There are different kind of systems, each with different merits.

Services(online systems)

A service wait for requests or instructions from a client to arrive, and once arrived, the service tries to handle it as quickly as possible to send the response back.

One key performance measurement is response time.

Batch Processing Systems(offline systems)

A batch processing system takes a large amount of input data, runs a job to process it and produces some output data. Jobs often take a while and are often scheduled to run periodically.

One key performance measurement is throughput

Stream processing systems (near-real-time systems)

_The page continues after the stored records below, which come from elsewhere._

-- ==== Sys2Proof/Machine/Resets.lean ====
section
/-! DEFINITION. The two resets and the steps of start-up (R35, R36, R58, R86, R105, R113, R132, R153, R166, R171,
R176, R177, R180). -/
namespace Sys2Proof.Machine

/-! ## Resets -/

/-- The pins of every item are 0 after either reset (R58). -/
def unpin (items : List Item) : List Item := items.map fun i => { i with pins := 0 }

/-- The input lines stand as they are, with nothing of their history (R154). -/
def Bank.again {w : Nat} (k : Bank w) : Bank w := .raw k.pin

/-- A power-on reset: the store's nonvolatile state, the guard definitions and the saved copy are kept, a save cut
short leaves a copy that fails its check, and every other state is as after power-up (R180, R58, R166, R179; log
entries 13 and 35). The guard groups are MATCHING until start-up evaluates them (log entry 13). -/
def powerOnReset (s : State) : State :=
  let z := State.reset
  { z with
    ps := { z.ps with
      items := unpin s.ps.items, writeLevel := s.ps.writeLevel, readLock := s.ps.readLock,
      protLock := s.ps.protLock, identity := s.ps.identity }
    inm := { z.inm with
      general := s.inm.general.again, echo := s.inm.echo.again, limits := s.inm.limits.again,
      misc := s.inm.misc.again, groups := s.inm.groups.map fun r => { GuardRec.delivered with defn := r.defn } }
    hlc := { z.hlc with saved := if s.hlc.save.isSome then .broken else s.hlc.saved }
    pending := s.pending
    free := s.free }

/-- The state of a bell that is not in FAULT after a reset (R105). -/
def restState (muted : Bool) : BellState := if muted then .muted else .quiet

/-- A bell's record at a soft reset: its drives go off and its pulse ends without a check (R105). The echo windows and
stuck tests of pulses that had ended before the reset end with it (log entry 54). -/
def BellRec.softReset (muted : Bool) (r : BellRec) : BellRec :=
  { r with
    state := if r.state = .fault then .fault else restState muted
    damperUp := false, struckSinceLift := false, strokes := [] }

/-- A figure's record after either reset: UNKNOWN if it is bound (R153). -/
def FigRec.afterReset (d : FigDef) : FigRec :=
  { FigRec.unbound with state := if d.address.isSome then .unknown else .unbound }

/-- A lamp channel at its rest level (R86). -/
def State.restLamp (s : State) (ch : Lamp) : LampRec := .resting (s.hlc.live.lampRests.get ch)

/-- A soft reset (R176): every block as its chapter gives. The voiced flag is clear until start-up loads the voicing
(R105). The line is free one byte time after the reset (R114); the trigger table is kept as it stands, empty where start-up
has not built it yet, and the guard groups keep their states until start-up evaluates them (log entry 13). -/
def softReset (s : State) : State :=
  { s with
    tb := { s.tb with held := none }
    sch.work := []
    ps := { s.ps with items := unpin s.ps.items, staging := [], stagedLen := 0, waiting := [] }
    seq := { laneM := .idle, laneC := .idle, lamps := Vector.ofFn s.restLamp }
    bell := { s.bell with
      bells := Vector.ofFn fun b => (s.bell.bells.get b).softReset (s.muted b), strikes := [], voicing := none }
    dbu := { claims := [] }
    flc := .idle (s.tb.elapsed + 1)
    stg := { s.stg with
      figs := s.stg.figDefs.map FigRec.afterReset, goTag := 1, moves := 0, goRefused := []
      doors := Vector.replicate 2 .off, turn := .unhomed }
    inm := { s.inm with
      fresh := true, groups := s.inm.groups.map fun r => { r with settleEnd := none }
      units := Vector.replicate 4 .free }
    hlc := { s.hlc with
      step := 0, powerOn := false, rx := .hunting, outstanding := none, replies := []
      causes := Vector.replicate 16 .clear } }

/-! ## Start-up (R180) -/

/-- The live record at power-on: the saved copy when its recomputed CRC agrees with the stored one and every field is in
range, else the factory defaults (R177). -/
def loadSettings (c : SavedCopy) : Settings × Source :=
  match c with
  | .written r crc => if r.crc = crc ∧ r.ok = true then (r, .saved) else (.factory, .defaulted)
  | .never | .broken => (.factory, .defaulted)

/-- The settings taken at power-on, DEFAULTED raised when they are the factory's (R177). -/
def takeSettings (s : State) : State :=
  let (r, src) := loadSettings s.hlc.saved
  let s := { s with hlc.live := r, hlc.source := src }
  if src = .defaulted then raise (.settingsEvent .defaulted) s else s

/-- The Timebase in start-up step 1 (R180). -/
def startTimebase (s : State) : State :=
  { s with tb := { s.tb with
      disc := if s.hlc.live.discipline then .seeking else .off
      held := none, correction := 0, slewPhase := 0, lastPulse := none, lossAt := none } }

/-- A SAVED occurrence that came before the clearing is raised after it (R179). -/
def raiseSaved (s : State) : State :=
  if s.hlc.savedPending then
    raise (.settingsEvent .saved) { s with hlc.savedPending := false }
  else s

/-- At power-on the default programme is the active one until the seasons are evaluated (R35). -/
def startProgramme (s : State) : State :=
  if s.hlc.powerOn then { s with sch.active := s.hlc.live.defaultProgramme, sch.chosenBy := none } else s

/-- Step 1: the causes are cleared, the settings loaded or kept, the lamps take their rest levels, the bells their
mutes, and the receiver begins hunting (R180, R86, R105, R181). The claim list is empty, as the reset left it, when
the budget is put in force (R113). The first sample after the reset is taken under the filter set now in force (R154;
log entry 31). -/
def startSettings (s : State) : State :=
  let s := clearCauses { s with hlc.step := 1, hlc.rx := .hunting, dbu.claims := [] }
  let s := if s.hlc.powerOn then takeSettings s else s
  let s := sampleInputs (startProgramme (raiseSaved (startTimebase s)))
  { s with
    seq.lamps := Vector.ofFn s.restLamp
    bell.bells := Vector.ofFn fun b => (s.bell.bells.get b).softReset (s.muted b) }

/-- Step 2: the check pass (R50). -/
def startStore (s : State) : State := checkPass { s with hlc.step := 2 }

/-- The trigger table is built from the content loaded (R35). -/
def builtFrom (defs : Option (Vector TrigDef 32)) (s : State) : State :=
  { s with sch.trigs := buildTable defs s.sch.trigs, sch.built := true }

/-- A block takes the copy that its load of an item is answered with (R30, R29, R35, R87, R133). -/
def takeLoad (k : ItemKind) (s : State) : State :=
  match k with
  | .seasons =>
    let (s, es) := loadCopy ⟨.seasons, 0⟩ parseSeasonsItem s
    evalSeasons { s with sch.seasons := es }
  | .programmes =>
    let (s, ps) := loadCopy ⟨.programmes, 0⟩ parseProgrammesItem s
    evalSeasons { s with sch.programmes := ps }
  | .triggers =>
    let (s, defs) := loadCopy ⟨.triggers, 0⟩ parseTriggersItem s
    builtFrom defs s
  | .voicing =>
    let (s, v) := loadCopy ⟨.voicing, 0⟩ parseVoicingItem s
    takeVoicing v s
  | .figures =>
    let (s, m) := loadCopy ⟨.figures, 0⟩ parseFiguresItem s
    takeMachinery (m.getD noMachinery) s
  | .script => s

/-- A block's load of its item: answered at once, or joined to the waiting loads while a store operation concerns the
item (R44, R47). The block then goes on without the copy until the load is answered (log entry 55). -/
def loadBlock (k : ItemKind) (s : State) : State :=
  if opConcerns ⟨k, 0⟩ s then joinWaiting (.block k) s else takeLoad k s

/-- The trigger table at start-up: built when a power-on reset has come since it last was, recomputed otherwise (R35,
R36). -/
def loadTable (s : State) : State := if s.sch.built then recomputeTable s else loadBlock .triggers s

/-- Step 3: the Scheduler takes its copies, evaluates the seasons, and builds or recomputes its table; the Bell Controller
and the Stage Controller load their items (R180). -/
def startItems (s : State) : State :=
  let s := evalSeasons (loadBlock .programmes (loadBlock .seasons { s with hlc.step := 3 }))
  loadBlock .figures (loadBlock .voicing (loadTable s))

/-- A waiting load is answered (R49): a run's, or a block's. -/
def answerOne (w : Waiter) (s : State) : State :=
  match w with
  | .lane l => answerLoad l s
  | .block k => takeLoad k s

/-- Waiting loads are answered in the order they were appended (R49). -/
def answerWaiting (s : State) : State :=
  s.ps.waiting.foldl (fun s w => answerOne w s) { s with ps.waiting := [] }

/-- A door's state from its limits (R153). -/
def doorFromLimits (s : State) (d : Door) : DoorRec :=
  { DoorRec.off with
    state := match s.limit d .closed, s.limit d .opened with
      | true, false => .closed
      | false, true => .opened
      | _, _ => .unknown }

/-- The stage's records at start-up (R153). -/
def startStage (s : State) : State :=
  { s with stg := { s.stg with
      figs := s.stg.figDefs.map FigRec.afterReset, goTag := 1, moves := 0, goRefused := []
      doors := Vector.ofFn (doorFromLimits s), turn := .unhomed } }

/-- Step 4: at one sample the stage takes its records and the guard groups are evaluated, in ascending index (R180, R153,
R166; log entry 92). -/
def startDoors (s : State) : State :=
  allGroups.foldl (fun s g => startGuard g s) (startStage { s with hlc.step := 4 })

/-- Step 5: the broadcast HALT and the wake are queued, and the poll ticks begin (R180, R132; log entry 18). -/
def startLink (s : State) : State :=
  let s := { s with hlc.step := 5, flc.nextTick := some (s.tb.elapsed + 20) }
  requestWake false (sendHalt 0 false false 0 s)

/-- Step 6: UNSET is raised, and the requests made during start-up are handed over (R180, R36). -/
def startTime (s : State) : State :=
  let s := { s with hlc.step := 6 }
  settle (if s.tb.valid then s else raise (.timeEvent .unset) s)

/-- An event that takes place only while its condition holds (log entry 1). -/
def whenDue (due : Bool) (f : State → State) (s : State) : State := if due then f s else s

/-- A start-up step begins when the one before it has ended (R180). -/
def afterStep (n : Nat) (f : State → State) (s : State) : State := whenDue (decide (s.hlc.step = n)) f s

end Sys2Proof.Machine
end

Stream processing is somewhere between online and offline/batch processing. Like a batch processing system, stream processor consumes inputs and produces output. But a stream job operates on events shortly after they happen, whereas a batch job operates on a fixed set of input data.


The Unix Philosophy

The unix approach to process data is easy and efficient. Each unix program like awk , sort has the same interface and thus making data easy to be piped along each of them. All of the easiness comes from the unix philosophy

  1. Make each program do one thing well. To do a new job, build afresh rather than complicate old programs by adding new “features”
  2. Expect the output of every program to become the input to another, as yet unknown, program. Avoid stringently columnar or binary input formats.
  3. Design and build software, even operating systems, to be tried early, ideally within weeks. Don’t hesitate to throw away the clumsy parts and rebuild them
  4. Use tools in preference to unskilled help to lighten a programming task, even if you have to detour to build the tools and expect to throw some of them out after you finish using them.

In addition, unix has uniform interface, separation of logic and wiring

MapReduce and Distributed Filesystems

Map Reduce

MapReduce is like Unix tools, but distributed across potentially thousands of machines.